Am 31.01.2002 und 05.02.2002 berichtete die Deutschland-Ausgabe des Hürriyet erstmals über das oben angeführte höchstrichterliche Urteil.

Der daraufhin am 15.02.2002 von der Klägerin gestellte Antrag auf Bewilligung von LErzg wurde durch Bescheid vom 06.11.2002 (Widerspruchsbescheid vom 10.01.2003) mit der Begründung abgelehnt, der Antrag wirke höchstens sechs Monate vor der Antragstellung zurück, rage also nicht in den möglichen Anspruchszeitraum (02.01.2000 mit 01.01.2001) hinein. Auch unter Berücksichtigung der Rechtsprechung des EuGH vom 04.05.1999 könne nicht auf die Einhaltung des konstitutiven Tatbestandsmerkmals der Antragsfrist verzichtet werden.

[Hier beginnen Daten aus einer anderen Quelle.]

-- ==== Sys2Proof/Tests/Slice0.lean ====
section
/-! SUPPORT. Tests: an ill-formed command for each check of WellFormed, small tests of single steps, and for each statement with hypotheses a
state and operands that meet them. Expected values come from the manual's text and worked examples. -/

set_option Elab.async false
set_option linter.unusedVariables false

namespace Sys2Proof.Tests
open Sys2Proof Sys2Proof.Machine

/-! ## Ill-formed commands -/

theorem test_illFormed_tile : Instr.wellFormed (.zeroiseSweep 256) = false := by decide
theorem test_illFormed_channel : Instr.wellFormed (.schedulerIssue 512) = false := by decide
theorem test_illFormed_port : Instr.wellFormed (.retrainEnd 32) = false := by decide
theorem test_illFormed_hearth : Instr.wellFormed (.faultQueuePost 4) = false := by decide
theorem test_illFormed_stack : Instr.wellFormed (.frequencyChange 16) = false := by decide
theorem test_illFormed_trained_stack_channel : Instr.wellFormed (.stackTrainingDone 0 [32]) = false := by decide
theorem test_illFormed_unit : Instr.wellFormed (.staleClaimNotice 3) = false := by decide
theorem test_illFormed_point : Instr.wellFormed (.requestStamp 289 0) = false := by decide
theorem test_illFormed_command_context : Instr.wellFormed (.nop 4096 0) = false := by decide
theorem test_illFormed_command_tag : Instr.wellFormed (.nop 0 4294967296) = false := by decide
theorem test_illFormed_line_range : Instr.wellFormed (.minHoldExpiry 34359738368) = false := by decide
theorem test_illFormed_line_hole : Instr.wellFormed (.probeResend 50331648) = false := by decide
theorem test_illFormed_packet_offset : Instr.wellFormed (.commandWrite .bar2 (2 ^ 24) []) = false := by decide
theorem test_illFormed_packet_endpoint : Instr.wellFormed (.commandWrite (.fabric (2 ^ 15) 0 0) 0 []) = false := by decide
theorem test_illFormed_packet_context : Instr.wellFormed (.commandWrite (.fabric 0 0 4096) 0 []) = false := by decide
theorem test_illFormed_context : Instr.wellFormed (.ctxDestroyComplete 4096) = false := by decide
theorem test_illFormed_region_zero : Instr.wellFormed (.epochStep 0) = false := by decide
theorem test_illFormed_region_large : Instr.wellFormed (.revokePhase2End 8192) = false := by decide
theorem test_illFormed_cord : Instr.wellFormed (.cordZeroised 6144) = false := by decide
theorem test_illFormed_noise_symbol : Instr.wellFormed (.readDecode 0 [(72, 1)]) = false := by decide
theorem test_illFormed_merge_line : Instr.wellFormed (.mergeEntryAgeOut 0 34359738368) = false := by decide
theorem test_illFormed_bitmap_index : Instr.wellFormed (.bitmapLineFetch 0 1536 [] []) = false := by decide
theorem test_illFormed_mesh_output : Instr.wellFormed (.meshFlit 0 6 0 false) = false := by decide
theorem test_illFormed_lane : Instr.wellFormed (.retrainThreshold 0 5 0) = false := by decide
theorem test_illFormed_virtual_channel : Instr.wellFormed (.credit 0 3 1) = false := by decide
theorem test_illFormed_gate_list : Instr.wellFormed (.gateSlotEdge 289) = false := by decide
theorem test_illFormed_wave : Instr.wellFormed (.tileWave 8) = false := by decide
theorem test_illFormed_peer : Instr.wellFormed (.sessionKeyRetire 0 (2 ^ 15)) = false := by decide
theorem test_illFormed_interrupt_target : Instr.wellFormed (.intcClaim .host 8) = false := by decide
theorem test_illFormed_interrupt_source : Instr.wellFormed (.intcSrcWrite .host 1024 0) = false := by decide
theorem test_illFormed_clock_domain_zero : Instr.wellFormed (.clockPresenceChange 0 true) = false := by decide
theorem test_illFormed_clock_domain_large : Instr.wellFormed (.clockPresenceChange 19 true) = false := by decide
theorem test_illFormed_bitmap_symbol : Instr.wellFormed (.bitmapLineFetch 0 0 [] [(72, 1)]) = false := by decide
theorem test_illFormed_signal_lane : Instr.wellFormed (.linkSignalDetect 0 [5]) = false := by decide
theorem test_illFormed_spdm_length : Instr.wellFormed (.challenge (List.replicate 4097 0)) = false := by decide +kernel
theorem test_illFormed_debug_level : Instr.wellFormed (.jtagUnlock 3 (List.replicate 64 0) (List.replicate 64 0)) = false := by decide
theorem test_illFormed_debug_key : Instr.wellFormed (.jtagUnlock 1 [] (List.replicate 64 0)) = false := by decide
theorem test_illFormed_debug_signature : Instr.wellFormed (.jtagUnlock 1 (List.replicate 64 0) []) = false := by decide
theorem test_illFormed_event_log : Instr.wellFormed (.getEventRecords 5) = false := by decide
theorem test_illFormed_event_policy : Instr.wellFormed (.setEventInterruptPolicy [0, 0, 0, 0]) = false := by decide
theorem test_illFormed_register_offset : Instr.wellFormed (.registerWrite .host (2 ^ 28) 0) = false := by decide
theorem test_illFormed_alias_offset : Instr.wellFormed (.registerAliasWrite .host .set (2 ^ 28) 0) = false := by decide
theorem test_wellFormed_nop : Instr.wellFormed (.nop 4095 7) = true := by decide
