-- ==== Sys2Proof/Proofs/RegisterRows.lean ====
section
/-! What the register rows do at an offset that the block map names, for a reader that reaches the block. -/

namespace Sys2Proof.Machine

/-! ## Each row is one access (R12, R499, R501, R503, R504, R510, R513) -/

section
variable (s : State) (rd : Reader) (off : Nat) (v : Reg)

theorem exec_errSel : exec (.errSel rd v) s = .next (if s.mayWrite rd false then s.capture v.toNat else s) := rfl

theorem exec_errEntryAdvance : exec (.errEntryAdvance rd) s = .next (s.readAccess rd 0x58003C) := rfl

theorem exec_errInjCtrl : exec (.errInjCtrl rd v) s = .next (if s.mayWrite rd false then s.errInj v.toNat else s) := rfl

theorem exec_counterReadClear : exec (.counterReadClear rd off) s = .next (s.readAccess rd off) := rfl

theorem exec_lowWordLatchRead : exec (.lowWordLatchRead rd off) s = .next (s.readAccess rd off) := rfl

theorem exec_registerWrite : exec (.registerWrite rd off v) s = .next (s.writeAccess rd off v.toNat) := rfl

/-- The write of a high word is a plain register write. -/
theorem exec_highWordWrite_of_lowWord {b : RegBlock} {u o : Nat} (hreg : regAt off = some (b, u, o)) (hlow : (lowWord b o).isSome = true) :
    exec (.highWordWrite rd off v) s = exec (.registerWrite rd off v) s := by
  change execHighWordWrite rd off v s = execRegisterWrite rd off v s
  simp only [execHighWordWrite, execRegisterWrite, hreg, hlow, if_true]

theorem exec_registerAliasWrite_of_lt (win : AliasWindow) (hoff : off < 2 ^ 24) :
    exec (.registerAliasWrite rd win off v) s = .next (s.bar0Write rd (some win) off v.toNat) := by
  change execRegisterAliasWrite rd win off v s = _
  rw [execRegisterAliasWrite, if_pos hoff, done]

end

/-! ## Accesses at an offset that the block map names -/

section
variable {s : State} {rd : Reader} {off u o : Nat} {b : RegBlock}

theorem not_bar4Base_le_of_normal (hoff : off < 0x1000000) : ¬ bar4Base ≤ off := by
  unfold bar4Base
  omega

theorem windowOf_eq_none_of_normal (hoff : off < 0x1000000) : windowOf off = none := by
  have hwin : off / 2 ^ 24 = 0 := Nat.div_eq_of_lt hoff
  simp only [windowOf, hwin]

/-- ERR_ENTRY7 stands in the error block (Table 17.9). -/
theorem regAt_errEntry7 : regAt 0x58003C = some (.err, 0, 0x3C) := by decide

/-- A read that reaches a mapped register shows the register's value on the device after the effects of the read. -/
theorem State.readAccess_of_mapped (hoff : off < 0x1000000) (hreg : regAt off = some (b, u, o)) (halign : off % 4 = 0)
    (hreach : s.reached rd b.hostOnly = true) :
    s.readAccess rd off = (s.readReg rd b u o off).2.emit (.regRead rd off (BitVec.ofNat 32 (s.readReg rd b u o off).1)) := by
  simp only [State.readAccess, if_neg (not_bar4Base_le_of_normal hoff), hreg, hreach, halign, ne_eq, not_true_eq_false, Bool.not_true,
    Bool.false_eq_true, if_false]

/-- A write that reaches a mapped register is passed to its window. -/
theorem State.bar0Write_of_mapped (w : Option AliasWindow) (v : Nat) (hreg : regAt off = some (b, u, o)) (halign : off % 4 = 0)
    (hmay : s.mayWrite rd b.hostOnly = true) :
    s.bar0Write rd w off v = w.elim (s.writeReg rd b u o off v) fun k => s.aliasWrite rd k b u o off v := by
  cases w <;> simp [State.bar0Write, hreg, halign, hmay]

theorem State.aliasWrite_of_fields (w : AliasWindow) (v : Nat) (hfields : rwBits b o ≠ 0 ∨ scBits b o ≠ 0) :
    s.aliasWrite rd w b u o off v = s.writeReg rd b u o off (aliasValue w (rwBits b o) (scBits b o) (s.regWord b u o) v) := by
  rw [State.aliasWrite, if_neg (not_and_or.mpr hfields)]

/-- A write in the normal window is a write of BAR0 outside the alias windows. -/
theorem State.writeAccess_of_normal (v : Nat) (hoff : off < 0x1000000) : s.writeAccess rd off v = s.bar0Write rd none off v := by
  have hmod : off % 2 ^ 24 = off := Nat.mod_eq_of_lt hoff
  rw [State.writeAccess, if_neg (not_bar4Base_le_of_normal hoff), windowOf_eq_none_of_normal hoff, hmod]

theorem exec_registerWrite_of_mapped (v : Reg) (hoff : off < 0x1000000) (hreg : regAt off = some (b, u, o)) (halign : off % 4 = 0)
    (hmay : s.mayWrite rd b.hostOnly = true) :
    exec (.registerWrite rd off v) s = .next (s.writeReg rd b u o off v.toNat) := by
  rw [exec_registerWrite, State.writeAccess_of_normal _ hoff, State.bar0Write_of_mapped none _ hreg halign hmay, Option.elim_none]

end

/-- Settles O60: a read row is one access of a mapped register, a write row one write of it, and the two rows of the log and of injection
act for a reader whose writes change the device. -/
theorem registerRowsTakeEffect : Obligations.RegisterRowsTakeEffect := by
  unfold Obligations.RegisterRowsTakeEffect
  refine ⟨?errSel, ?errEntryAdvance, ?errInjCtrl, ?counterReadClear, ?lowWordLatchRead, ?highWordWrite, ?aliasWrite, ?registerWrite⟩
  case errSel =>
    intro s rd v hmay
    rw [exec_errSel, if_pos hmay, State.capture]
  case errEntryAdvance =>
    intro s rd hreach
    rw [exec_errEntryAdvance, State.readAccess_of_mapped (by decide) regAt_errEntry7 (by decide) hreach]
  case errInjCtrl =>
    intro s rd v hmay
    rw [exec_errInjCtrl, if_pos hmay]
  case counterReadClear =>
    intro s rd off u o b hoff hreg halign hreach
    rw [exec_counterReadClear, State.readAccess_of_mapped hoff hreg halign hreach]
  case lowWordLatchRead =>
    intro s rd off u o b hoff hreg halign hreach
    rw [exec_lowWordLatchRead, State.readAccess_of_mapped hoff hreg halign hreach]
  case highWordWrite =>
    intro s rd off u o b v hoff hreg halign hmay hlow
    rw [exec_highWordWrite_of_lowWord s rd off v hreg hlow, exec_registerWrite_of_mapped v hoff hreg halign hmay]
  case aliasWrite =>
    intro s rd win off u o b v hoff hreg halign hmay hfields
    rw [exec_registerAliasWrite_of_lt s rd off v win hoff, State.bar0Write_of_mapped (some win) _ hreg halign hmay, Option.elim_some,
      State.aliasWrite_of_fields win _ hfields]
  case registerWrite =>
    intro s rd off u o b v hoff hreg halign hmay
    exact exec_registerWrite_of_mapped v hoff hreg halign hmay

end Sys2Proof.Machine
end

II. Mit der am 10.02.2003 zum Sozialgericht (SG) München erhobenen Klage machte die Klägerin im Wesentlichen geltend, der Beklagte habe bisher LErzg versagt. Sie habe nach dem Bezug von BErzg auch LErzg begehrt. Von der Behörde sei ihr jedoch mitgeteilt worden, dass in Deutschland lebende türkische Staatsangehörige keinen Anspruch auf diese Leistung hätten. Erst nach dem Grundsatzurteil des BSG vom 29.01.2002, B 10 EG 2/01 R, welches auf eine Entscheidung des EuGH beruhe, habe sie erfahren, dass der Ausschluss von in Deutschland lebenden türkischen Staatsangehörigen, die ansonsten alle Leistungsvoraussetzungen erfüllten, gegen den Gleichheitsgrundsatz des Art.3 GG sowie das Diskriminierungsverbot des europäisch-türkischen Assoziationsrechts verstoße. Sofort nach Kenntniserlangung dieser Entscheidung habe sie am 15.02.2002 rückwirkend LErzg beansprucht. Der Beklagte habe sie allerdings im Rahmen seiner Beratungspflicht nicht bestmöglich beraten und aufgeklärt, sondern tatkräftig davon abgehalten, einen entsprechenden Antrag zu stellen. Dieses Fehlverhalten habe dazu geführt, dass die Klägerin es unterlassen habe, LErzg zu beantragen. Der Beklagte verwies pauschal auf die Gründe des angefochtenen Bescheides.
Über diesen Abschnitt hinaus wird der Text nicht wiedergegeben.